What is being asked
Within the records below is a range that opens at the line with "CARRY is the" and closes at the line with "(u.regs.status.ovf = false →". Return that range word for word, both ends included, and only that range.

Exercise materials
-- ==== Sys2Proof/Machine/Fold.lean ====
section
/-! DEFINITION. The fold reducer (R93), its two-stage form (R94), and the command CSUM.FOLD (R97). -/

namespace Sys2Proof.Machine

/-- One fold step: the bits above position 15 added into the low 16 (R93). -/
def foldStep (s : Nat) : Nat := s % 2 ^ 16 + s / 2 ^ 16

/-- The loop of R93, at most `k` times round. -/
def foldLoop : Nat → Nat → Nat
  | 0, s => s
  | k + 1, s => if s < 2 ^ 16 then s else foldLoop k (foldStep s)

/-- `FoldS(n)`: where the loop stops, for any natural (R95). A step of the loop makes the value smaller, so
`n` rounds are enough. -/
def foldS (n : Nat) : Nat := foldLoop n n

/-- `Fold(x)` (R93): the loop ends within two rounds on 32 bits (R94), then the low 16 bits are
complemented. -/
def fold (x : Word) : Half := ~~~ (BitVec.ofNat 16 (foldLoop 2 x.toNat))

/-- The two-stage form hardware may use (R94). -/
def foldTwoStage (x : Word) : Half :=
  let s1 := (x.extractLsb' 0 16).toNat + (x.extractLsb' 16 16).toNat
  let s2 := s1 % 2 ^ 16 + s1 / 2 ^ 16 % 2
  ~~~ (BitVec.ofNat 16 s2)

/-- CSUM.FOLD presented (R97): its validation cannot fail, SRC and LEN are not checked. -/
def execFold (s : State) : Host.Outcome State Fault Refusal :=
  present .fold none s

/-- FOLD's completion values (R97). -/
def foldFinal (e : Engine) : Final := { sum := e.sumIn, carry := 0, loss := false }

end Sys2Proof.Machine
end

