-- ==== Sys2Proof/Machine/Reduce.lean ====
section
/-! DEFINITION. The horizontal reduction tree (R98, R99). -/

namespace Sys2Proof.Machine

/-- The first stage of `HR8`: lanes 0 to 3 plus lanes 4 to 7 (R98). -/
def hr8Halves (v : Lanes32) : Vector (Word × Bool) 4 := Vector.ofFn fun i => add32 v[i.val] v[i.val + 4]

/-- The second stage of `HR8`: lanes 0, 1 plus lanes 2, 3 of the first stage (R98). -/
def hr8Quarters (h : Vector (Word × Bool) 4) : Vector (Word × Bool) 2 :=
  Vector.ofFn fun j => add32 (h[j.val]).1 (h[j.val + 2]).1

/-- `HR8(V)`: the sum modulo 2^32 and the loss bit, over three stages (R98). -/
def hr8 (v : Lanes32) : Word × Bool :=
  let h := hr8Halves v
  let q := hr8Quarters h
  let r := add32 (q[0]).1 (q[1]).1
  (r.1, ((List.finRange 4).any fun i => (h[i]).2) || ((List.finRange 2).any fun j => (q[j]).2) || r.2)

/-- `HR16(X)`: each half widened and reduced, the two sums added (R99). -/
def hr16 (x : Lanes16) : Word × Bool :=
  let rl := hr8 (widenLo x)
  let rh := hr8 (widenHi x)
  let r := add32 rl.1 rh.1
  (r.1, rl.2 || rh.2 || r.2)

end Sys2Proof.Machine
end

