/-- CSUM.NARROW on a readable buffer of a multiple of 32 bytes. With E_i the exact sum of lane i: CARRY is the
sum of the carry counters `E_i / 2^16 mod 2^16`, SUM that plus the sum of the lanes `E_i mod 2^16`, OVF says
that some E_i reached 2^32, and without that SUM and CARRY account for the exact sum and RESULT is the
reference checksum (R108, R111, R113). The engine takes the turns in between, by the schedule or by the default
order (log 3). -/
def Obligations.NarrowCommandResult : Prop :=
  ∀ s : State, s.busy = false → s.engineTurnsNext (beats .narrow s.regs.len.toNat + 1) →
    s.regs.src.toNat + s.regs.len.toNat ≤ 2 ^ 32 → s.regs.len.toNat % 32 = 0 →
    s.readableBuffer s.regs.src.toNat s.regs.len.toNat →
    let e := fun i => laneSum s.mem s.regs.src.toNat 32 (s.regs.len.toNat / 32) i
    let lanes := ∑ i : Fin 16, e i % 2 ^ 16
    let carries := ∑ i : Fin 16, e i / 2 ^ 16 % 2 ^ 16
    ∃ t u, exec .narrow s = .next t
      ∧ Host.Core.run Sys2Proof.core (beats .narrow s.regs.len.toNat + 1) t = .next u
      ∧ u.regs = { s.regs with
          sum := BitVec.ofNat 32 (lanes + carries), carry := BitVec.ofNat 32 carries,
          result := fold (BitVec.ofNat 32 (lanes + carries)),
          status := { busy := false, done := true, ovf := decide (∃ i : Fin 16, 2 ^ 32 ≤ e i),
                      drop := s.regs.status.drop, err := none } }
      ∧ (u.regs.status.ovf = false →
          u.regs.sum.toNat + 0xFFFF * u.regs.carry.toNat
              = exactSum s.mem s.regs.src.toNat s.regs.len.toNat
          ∧ u.regs.result = rfc s.mem s.regs.src.toNat s.regs.len.toNat)
      ∧ u.eng.op = none ∧ SameOutsideRun (beats .narrow s.regs.len.toNat + 1) s u ∧ ∀ a, u.mem.read a = s.mem.read a

/-- CSUM.POPCNT on a readable buffer of a multiple of 64 bytes: OVF is 0, SUM and CARRY account for the exact
sum, and RESULT is the reference checksum, for every accepted buffer (R115, R118). The engine takes the turns in
between, by the schedule or by the default order (log 3). -/
def Obligations.PopcntCommandResult : Prop :=
  ∀ s : State, s.busy = false → s.engineTurnsNext (beats .popcnt s.regs.len.toNat + 1) →
    s.regs.src.toNat + s.regs.len.toNat ≤ 2 ^ 32 → s.regs.len.toNat % 64 = 0 →
    s.readableBuffer s.regs.src.toNat s.regs.len.toNat →
    let ea := fun i => laneSum s.mem s.regs.src.toNat 64 (s.regs.len.toNat / 64) i
    let eb := fun i => laneSum s.mem (s.regs.src.toNat + 32) 64 (s.regs.len.toNat / 64) i
    let lanes := ∑ i : Fin 16, (ea i % 2 ^ 16 + eb i % 2 ^ 16)
    let carries := ∑ i : Fin 16, (ea i / 2 ^ 16 + eb i / 2 ^ 16)
    ∃ t u, exec .popcnt s = .next t
      ∧ Host.Core.run Sys2Proof.core (beats .popcnt s.regs.len.toNat + 1) t = .next u
      ∧ u.regs = { s.regs with
          sum := BitVec.ofNat 32 (lanes + carries), carry := BitVec.ofNat 32 carries,
          result := fold (BitVec.ofNat 32 (lanes + carries)),
          status := { busy := false, done := true, ovf := false,
                      drop := s.regs.status.drop, err := none } }
      ∧ u.regs.sum.toNat + 0xFFFF * u.regs.carry.toNat
          = exactSum s.mem s.regs.src.toNat s.regs.len.toNat
      ∧ u.regs.result = rfc s.mem s.regs.src.toNat s.regs.len.toNat
      ∧ u.eng.op = none ∧ SameOutsideRun (beats .popcnt s.regs.len.toNat + 1) s u ∧ ∀ a, u.mem.read a = s.mem.read a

Response area
/-- CSUM.NARROW on a readable buffer of a multiple of 32 bytes. With E_i the exact sum of lane i: CARRY is the
sum of the carry counters `E_i / 2^16 mod 2^16`, SUM that plus the sum of the lanes `E_i mod 2^16`, OVF says
that some E_i reached 2^32, and without that SUM and CARRY account for the exact sum and RESULT is the
reference checksum (R108, R111, R113). The engine takes the turns in between, by the schedule or by the default
order (log 3). -/
def Obligations.NarrowCommandResult : Prop :=
  ∀ s : State, s.busy = false → s.engineTurnsNext (beats .narrow s.regs.len.toNat + 1) →
    s.regs.src.toNat + s.regs.len.toNat ≤ 2 ^ 32 → s.regs.len.toNat % 32 = 0 →
    s.readableBuffer s.regs.src.toNat s.regs.len.toNat →
    let e := fun i => laneSum s.mem s.regs.src.toNat 32 (s.regs.len.toNat / 32) i
    let lanes := ∑ i : Fin 16, e i % 2 ^ 16
    let carries := ∑ i : Fin 16, e i / 2 ^ 16 % 2 ^ 16
    ∃ t u, exec .narrow s = .next t
      ∧ Host.Core.run Sys2Proof.core (beats .narrow s.regs.len.toNat + 1) t = .next u
      ∧ u.regs = { s.regs with
          sum := BitVec.ofNat 32 (lanes + carries), carry := BitVec.ofNat 32 carries,
          result := fold (BitVec.ofNat 32 (lanes + carries)),
          status := { busy := false, done := true, ovf := decide (∃ i : Fin 16, 2 ^ 32 ≤ e i),
                      drop := s.regs.status.drop, err := none } }
      ∧ (u.regs.status.ovf = false →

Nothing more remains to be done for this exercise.